Your goal:
Each line that contains the word "hevents" is to be copied from the records below.
┌────────
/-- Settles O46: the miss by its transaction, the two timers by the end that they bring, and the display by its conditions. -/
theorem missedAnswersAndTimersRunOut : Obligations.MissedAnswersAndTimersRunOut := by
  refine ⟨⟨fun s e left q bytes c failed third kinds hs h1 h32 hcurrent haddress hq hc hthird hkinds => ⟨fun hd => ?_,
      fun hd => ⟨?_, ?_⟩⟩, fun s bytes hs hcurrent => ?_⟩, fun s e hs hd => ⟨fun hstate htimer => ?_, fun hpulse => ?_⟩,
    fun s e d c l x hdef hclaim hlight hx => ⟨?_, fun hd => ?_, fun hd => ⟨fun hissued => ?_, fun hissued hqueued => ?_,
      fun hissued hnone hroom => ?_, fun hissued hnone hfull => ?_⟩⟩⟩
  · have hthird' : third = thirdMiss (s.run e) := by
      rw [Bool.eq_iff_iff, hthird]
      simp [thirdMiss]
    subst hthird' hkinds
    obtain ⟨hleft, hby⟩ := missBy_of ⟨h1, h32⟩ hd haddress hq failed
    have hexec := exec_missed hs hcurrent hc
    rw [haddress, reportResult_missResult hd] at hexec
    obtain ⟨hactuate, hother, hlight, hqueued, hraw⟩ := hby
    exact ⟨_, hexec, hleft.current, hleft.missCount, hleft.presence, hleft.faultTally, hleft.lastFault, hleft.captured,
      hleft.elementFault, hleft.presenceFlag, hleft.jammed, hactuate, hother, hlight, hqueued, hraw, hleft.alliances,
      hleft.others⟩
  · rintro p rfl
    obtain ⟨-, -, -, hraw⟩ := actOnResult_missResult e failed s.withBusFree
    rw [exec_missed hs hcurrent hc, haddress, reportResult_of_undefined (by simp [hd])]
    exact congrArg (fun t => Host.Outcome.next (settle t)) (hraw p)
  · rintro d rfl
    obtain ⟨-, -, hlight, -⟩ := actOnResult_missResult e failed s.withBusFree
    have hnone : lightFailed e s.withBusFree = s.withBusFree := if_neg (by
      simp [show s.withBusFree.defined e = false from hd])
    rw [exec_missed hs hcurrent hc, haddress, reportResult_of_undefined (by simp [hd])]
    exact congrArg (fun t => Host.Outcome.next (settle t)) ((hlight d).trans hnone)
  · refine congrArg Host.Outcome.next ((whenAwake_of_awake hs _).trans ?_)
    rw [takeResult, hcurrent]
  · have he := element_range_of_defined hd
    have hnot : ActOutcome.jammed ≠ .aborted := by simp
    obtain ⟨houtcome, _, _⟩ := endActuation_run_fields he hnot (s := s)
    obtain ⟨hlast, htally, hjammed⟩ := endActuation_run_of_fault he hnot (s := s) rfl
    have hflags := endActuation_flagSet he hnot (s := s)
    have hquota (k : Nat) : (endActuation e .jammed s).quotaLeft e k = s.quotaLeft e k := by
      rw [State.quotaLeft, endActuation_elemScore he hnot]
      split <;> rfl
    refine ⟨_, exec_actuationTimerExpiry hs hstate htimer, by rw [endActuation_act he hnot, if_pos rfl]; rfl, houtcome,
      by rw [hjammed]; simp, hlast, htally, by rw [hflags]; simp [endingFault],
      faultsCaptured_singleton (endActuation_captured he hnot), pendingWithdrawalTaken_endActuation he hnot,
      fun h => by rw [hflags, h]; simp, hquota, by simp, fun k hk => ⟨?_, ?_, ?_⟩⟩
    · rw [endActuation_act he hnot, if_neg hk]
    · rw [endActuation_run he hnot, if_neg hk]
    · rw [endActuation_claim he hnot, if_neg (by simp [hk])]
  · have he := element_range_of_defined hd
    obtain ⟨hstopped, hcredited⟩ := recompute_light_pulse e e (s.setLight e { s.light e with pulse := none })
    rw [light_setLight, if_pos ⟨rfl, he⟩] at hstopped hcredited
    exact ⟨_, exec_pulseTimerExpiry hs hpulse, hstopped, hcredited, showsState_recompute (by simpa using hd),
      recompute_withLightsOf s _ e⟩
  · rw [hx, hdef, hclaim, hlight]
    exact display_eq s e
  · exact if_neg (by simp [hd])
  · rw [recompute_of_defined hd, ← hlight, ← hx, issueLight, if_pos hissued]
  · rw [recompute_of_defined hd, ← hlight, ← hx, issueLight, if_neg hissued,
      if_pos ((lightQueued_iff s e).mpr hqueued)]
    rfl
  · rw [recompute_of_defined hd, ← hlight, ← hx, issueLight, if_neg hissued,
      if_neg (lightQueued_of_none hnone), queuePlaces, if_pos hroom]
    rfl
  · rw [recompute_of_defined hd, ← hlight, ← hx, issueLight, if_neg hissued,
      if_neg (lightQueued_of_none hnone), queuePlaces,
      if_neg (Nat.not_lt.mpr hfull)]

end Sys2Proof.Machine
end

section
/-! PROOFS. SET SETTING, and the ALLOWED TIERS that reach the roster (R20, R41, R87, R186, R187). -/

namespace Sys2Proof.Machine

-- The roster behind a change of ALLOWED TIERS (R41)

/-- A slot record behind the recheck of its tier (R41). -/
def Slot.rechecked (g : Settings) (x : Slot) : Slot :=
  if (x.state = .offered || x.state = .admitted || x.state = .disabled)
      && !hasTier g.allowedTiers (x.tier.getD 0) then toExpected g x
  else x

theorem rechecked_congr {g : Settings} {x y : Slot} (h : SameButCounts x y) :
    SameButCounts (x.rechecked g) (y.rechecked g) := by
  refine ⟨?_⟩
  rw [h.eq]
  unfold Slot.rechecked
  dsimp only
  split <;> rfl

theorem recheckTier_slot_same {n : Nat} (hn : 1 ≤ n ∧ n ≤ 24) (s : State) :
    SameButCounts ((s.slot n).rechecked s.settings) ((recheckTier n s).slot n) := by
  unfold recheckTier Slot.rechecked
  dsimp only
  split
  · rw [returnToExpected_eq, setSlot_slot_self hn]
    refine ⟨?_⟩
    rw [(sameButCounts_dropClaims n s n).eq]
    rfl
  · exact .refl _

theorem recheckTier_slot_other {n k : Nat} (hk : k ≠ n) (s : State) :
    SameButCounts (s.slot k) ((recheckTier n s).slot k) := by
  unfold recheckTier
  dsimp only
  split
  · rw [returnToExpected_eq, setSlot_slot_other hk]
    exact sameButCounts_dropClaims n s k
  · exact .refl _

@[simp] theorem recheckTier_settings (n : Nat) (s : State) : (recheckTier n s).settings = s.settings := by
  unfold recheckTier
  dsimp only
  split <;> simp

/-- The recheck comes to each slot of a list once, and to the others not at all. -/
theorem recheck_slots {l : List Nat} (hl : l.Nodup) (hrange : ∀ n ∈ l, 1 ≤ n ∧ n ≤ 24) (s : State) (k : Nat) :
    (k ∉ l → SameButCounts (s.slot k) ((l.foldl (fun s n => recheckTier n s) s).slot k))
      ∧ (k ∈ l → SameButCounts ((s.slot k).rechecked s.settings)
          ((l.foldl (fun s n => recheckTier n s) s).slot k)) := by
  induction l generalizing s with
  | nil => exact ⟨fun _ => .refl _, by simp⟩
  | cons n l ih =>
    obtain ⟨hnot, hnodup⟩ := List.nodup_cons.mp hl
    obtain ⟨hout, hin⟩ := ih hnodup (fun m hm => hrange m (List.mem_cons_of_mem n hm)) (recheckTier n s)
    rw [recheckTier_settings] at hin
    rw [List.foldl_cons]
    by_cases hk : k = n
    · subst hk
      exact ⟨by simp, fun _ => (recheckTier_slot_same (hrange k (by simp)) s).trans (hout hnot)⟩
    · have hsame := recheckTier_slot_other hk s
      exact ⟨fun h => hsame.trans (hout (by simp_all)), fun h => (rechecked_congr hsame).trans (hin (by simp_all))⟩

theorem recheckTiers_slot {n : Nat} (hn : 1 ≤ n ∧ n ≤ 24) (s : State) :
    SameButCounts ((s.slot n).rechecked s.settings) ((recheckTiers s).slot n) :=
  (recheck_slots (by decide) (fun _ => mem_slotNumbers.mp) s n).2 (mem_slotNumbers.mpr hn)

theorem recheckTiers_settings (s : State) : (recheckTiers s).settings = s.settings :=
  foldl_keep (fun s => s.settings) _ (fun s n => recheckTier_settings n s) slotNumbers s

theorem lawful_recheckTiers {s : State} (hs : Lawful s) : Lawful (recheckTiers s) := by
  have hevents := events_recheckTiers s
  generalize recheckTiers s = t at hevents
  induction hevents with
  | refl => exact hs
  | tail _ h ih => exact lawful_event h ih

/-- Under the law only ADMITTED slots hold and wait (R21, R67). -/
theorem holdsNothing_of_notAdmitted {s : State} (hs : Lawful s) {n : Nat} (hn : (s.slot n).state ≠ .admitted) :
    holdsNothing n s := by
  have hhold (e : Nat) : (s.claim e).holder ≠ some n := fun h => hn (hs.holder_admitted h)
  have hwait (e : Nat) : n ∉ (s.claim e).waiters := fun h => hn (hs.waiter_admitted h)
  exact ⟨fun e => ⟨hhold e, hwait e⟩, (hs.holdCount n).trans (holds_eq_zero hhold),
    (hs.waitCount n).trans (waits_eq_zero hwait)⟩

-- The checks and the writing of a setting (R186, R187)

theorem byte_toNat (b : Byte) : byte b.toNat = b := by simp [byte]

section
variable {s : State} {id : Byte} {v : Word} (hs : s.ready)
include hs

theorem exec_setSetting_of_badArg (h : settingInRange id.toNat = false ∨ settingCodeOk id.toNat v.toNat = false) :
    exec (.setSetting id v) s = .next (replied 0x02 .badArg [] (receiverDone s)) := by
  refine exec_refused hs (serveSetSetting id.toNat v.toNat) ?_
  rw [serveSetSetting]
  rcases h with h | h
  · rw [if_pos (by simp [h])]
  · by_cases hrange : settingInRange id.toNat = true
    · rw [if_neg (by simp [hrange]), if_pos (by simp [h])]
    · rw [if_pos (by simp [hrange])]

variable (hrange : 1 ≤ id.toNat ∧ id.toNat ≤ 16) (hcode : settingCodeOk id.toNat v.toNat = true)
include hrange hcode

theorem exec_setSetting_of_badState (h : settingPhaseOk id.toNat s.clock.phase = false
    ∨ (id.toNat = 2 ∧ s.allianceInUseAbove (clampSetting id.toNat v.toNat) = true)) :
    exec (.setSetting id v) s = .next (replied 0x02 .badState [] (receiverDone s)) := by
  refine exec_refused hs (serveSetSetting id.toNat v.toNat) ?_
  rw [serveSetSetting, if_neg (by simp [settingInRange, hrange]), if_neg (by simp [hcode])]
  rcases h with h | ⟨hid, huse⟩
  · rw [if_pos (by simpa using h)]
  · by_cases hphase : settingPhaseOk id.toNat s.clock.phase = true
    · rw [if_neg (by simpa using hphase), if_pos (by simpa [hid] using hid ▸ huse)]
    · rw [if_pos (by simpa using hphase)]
└────────
Result of the task:
  have hevents := events_recheckTiers s
  generalize recheckTiers s = t at hevents
  induction hevents with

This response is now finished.